Снег лежал рядом, как просили. Здесь уверенно, переваливаясь с боку на бок, то и дело по пояс проваливаясь в поскрипывающий, свежий, безукоризненно чистый подлунный наст, длинными шагами шагала до синевы черная ворона. Давно разминувшись со всем остальным, бес уходящего сознания падал все чаще, из противоречия только заставляя себя подниматься снова, но с каждым разом это у него получалось все хуже, мешала застрявшая, дробящая разум и кости, парализующая боль, и он падал опять, с головой зарываясь в льдистое и рассыпчатое, на какое-то время сохраняя так неподвижность, закрыв глаза, не видя уже почти ничего, хрипло дыша, затем поднимался и снова принимался перепахивать собой податливые гребешки сугробов, падал, уже заслоняемый от всего грохочущей блистающей мглой, обжигающей волной ярости и стыда, за которыми, неспешно ликуя, надвигались и нависали медленно улыбавшиеся лица пилотов и даже сквозь грохот в ушах пробивался крик, необъяснимая боль с неотступным привкусом смерти. Бес противоречия был один. Теперь только тонкая очень далекая нить чужого горизонта говорила, сколько ему оставалось до летнего дыхания беспечных синих небес.
***
И выковал ему тогда старец паранг, и выбил в память о том на родовом камне знак, не была рукоять у того паранга какой-то особой резьбы или смысла, но было лезвие – зеркальной чистоты. И сказал старец: есть обыденные вещи. За привычным лежит странное. Хочу, чтобы паранг хранили чистые руки, и не прикоснется к нему никогда чужая рука, иначе придет несчастье. И пока чист он, всегда будет отражаться в нем восход луны. Бабушке скажи, это последнее, что ковали мои руки. Так сказал старец: будь умницей и держись там тонкой грани паранга – между добром и злом.

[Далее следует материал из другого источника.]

/-- Address `a` lies in no pool, or in a pool whose physical core is not that of core `c`, or in the pool of `c`: two
logical cores on one physical core, which CORE_MAP does not allow, would share bytes. -/
def OtherPool (s : State) (c a : Nat) : Prop :=
  regionOf a = .pool → s.coreArea 3 (poolCore a) = s.coreArea 3 c → poolCore a = c

/-- A lane operation of the VE: its command, class, FUNC, and its function of the three operands. -/
structure VeLane where
  cmd  : CoreId → HwErr → Instr
  opc  : Nat
  func : Nat
  fn   : Word → Word → Word → Word

/-- MAX (`big`) or MIN of R124: the canonical NaN where an operand is a NaN, +0 above −0. -/
def veMax (big : Bool) (a b : Word) : Word :=
  if (f32 a).isNan || (f32 b).isNan then 0x7FC00000
  else if (f32 a).lt (f32 b) then (if big then b else a)
  else if (f32 b).lt (f32 a) then (if big then a else b)
  else if a.getLsbD 31 then (if big then b else a) else (if big then a else b)

/-- A truth value of class CMP: 1.0 or +0. -/
def veTruth (b : Bool) : Word := if b then 0x3F800000 else 0

/-- A word, or the canonical NaN for a NaN. -/
def veQuiet (a w : Word) : Word := if (f32 a).isNan then 0x7FC00000 else w

/-- The lane operations of R124 (EW), R126 (FN) and R125 (CMP, SEL). -/
def veLanes : List VeLane :=
  [⟨.ewAdd, 3, 0, fun a b _ => rne32 ((f32 a).add (f32 b))⟩,
   ⟨.ewSub, 3, 1, fun a b _ => rne32 ((f32 a).add (f32 b).neg)⟩,
   ⟨.ewMul, 3, 2, fun a b _ => rne32 ((f32 a).mul (f32 b))⟩,
   ⟨.ewFma, 3, 3, fun a b c => rne32 (((f32 a).mul (f32 b)).add (f32 c))⟩,
   ⟨.ewMax, 3, 4, fun a b _ => veMax true a b⟩,
   ⟨.ewMin, 3, 5, fun a b _ => veMax false a b⟩,
   ⟨.ewAbs, 3, 6, fun a _ _ => veQuiet a (a &&& 0x7FFFFFFF)⟩,
   ⟨.ewNeg, 3, 7, fun a _ _ => veQuiet a (a ^^^ 0x80000000)⟩,
   ⟨.ewMov, 3, 8, fun a _ _ => veQuiet a a⟩,
   ⟨.vExp2, 4, 0, fun a _ _ => rne32 (exp2Val (f32 a))⟩,
   ⟨.vLog2, 4, 1, fun a _ _ => rne32 (log2Val (f32 a))⟩,
   ⟨.vRcp, 4, 2, fun a _ _ => rne32 (rcpVal (f32 a))⟩,
   ⟨.vRsqrt, 4, 3, fun a _ _ => rne32 (rsqrtVal (f32 a))⟩,
   ⟨.vSqrt, 4, 4, fun a _ _ => rne32 (sqrtVal (f32 a))⟩,
   ⟨.cmpLt, 6, 0, fun a b _ => veTruth ((f32 a).lt (f32 b))⟩,
   ⟨.cmpLe, 6, 1, fun a b _ => veTruth ((f32 a).lt (f32 b) || (f32 a).same (f32 b))⟩,
   ⟨.cmpEq, 6, 2, fun a b _ => veTruth ((f32 a).same (f32 b))⟩,
   ⟨.cmpNe, 6, 3, fun a b _ => veTruth !((f32 a).same (f32 b))⟩,
   ⟨.sel, 7, 0, fun a b c => if (f32 a).isZero then veQuiet c c else veQuiet b b⟩]

/-- No error of this kind stops an access to module memory. -/
def spares (hw : HwErr) : Bool :=
  match hw with
  | .sst _ _ | .lpUncorrectable _ => false
  | _ => true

Тяжел был подарок, но удивлял своей чистотой, днем весело играло на нем солнце и ледяной огонь ночью, и удивлялся он: странное лежало в обыденном. И каждому не хватало малого, обоих любило раннее утро, и обоим было, что терять. Необычный дар решил он отметить сам знаком огня – не обычным, знаком на камне, что выбил старец в память о нем, и собрал он по рунам знак вереска, синего утра, чтоб жили в сердце его легенды детства и притчи; но что бы он ни брал, не могло оставить на зеркале лезвия и слабого следа, потому что само зеркало привыкло оставлять след. Никогда не точеный, тяжел был теперь дар настолько, что многое делил пополам лишь свой тяжестью. В тот день любимая бабушка знала многое, чего здесь уже нет, была рада ему и сердита, но сказала не то, что он ждал. И ушла, и когда вернулась, тихо играл, сияя, на зеркале ножа оттиск ночи. Так сказала она: дай мне время и я заполню им всю твою притчу, вот только не знаю, будешь ли ты тому рад. И была тотчас налита в чашу родниковая вода, и был омыт жестокий дар: одна с нами религия у него, религия чистой воды, и пока чист он, будет всегда видно в нем сияние далеких звезд. Так сказала она.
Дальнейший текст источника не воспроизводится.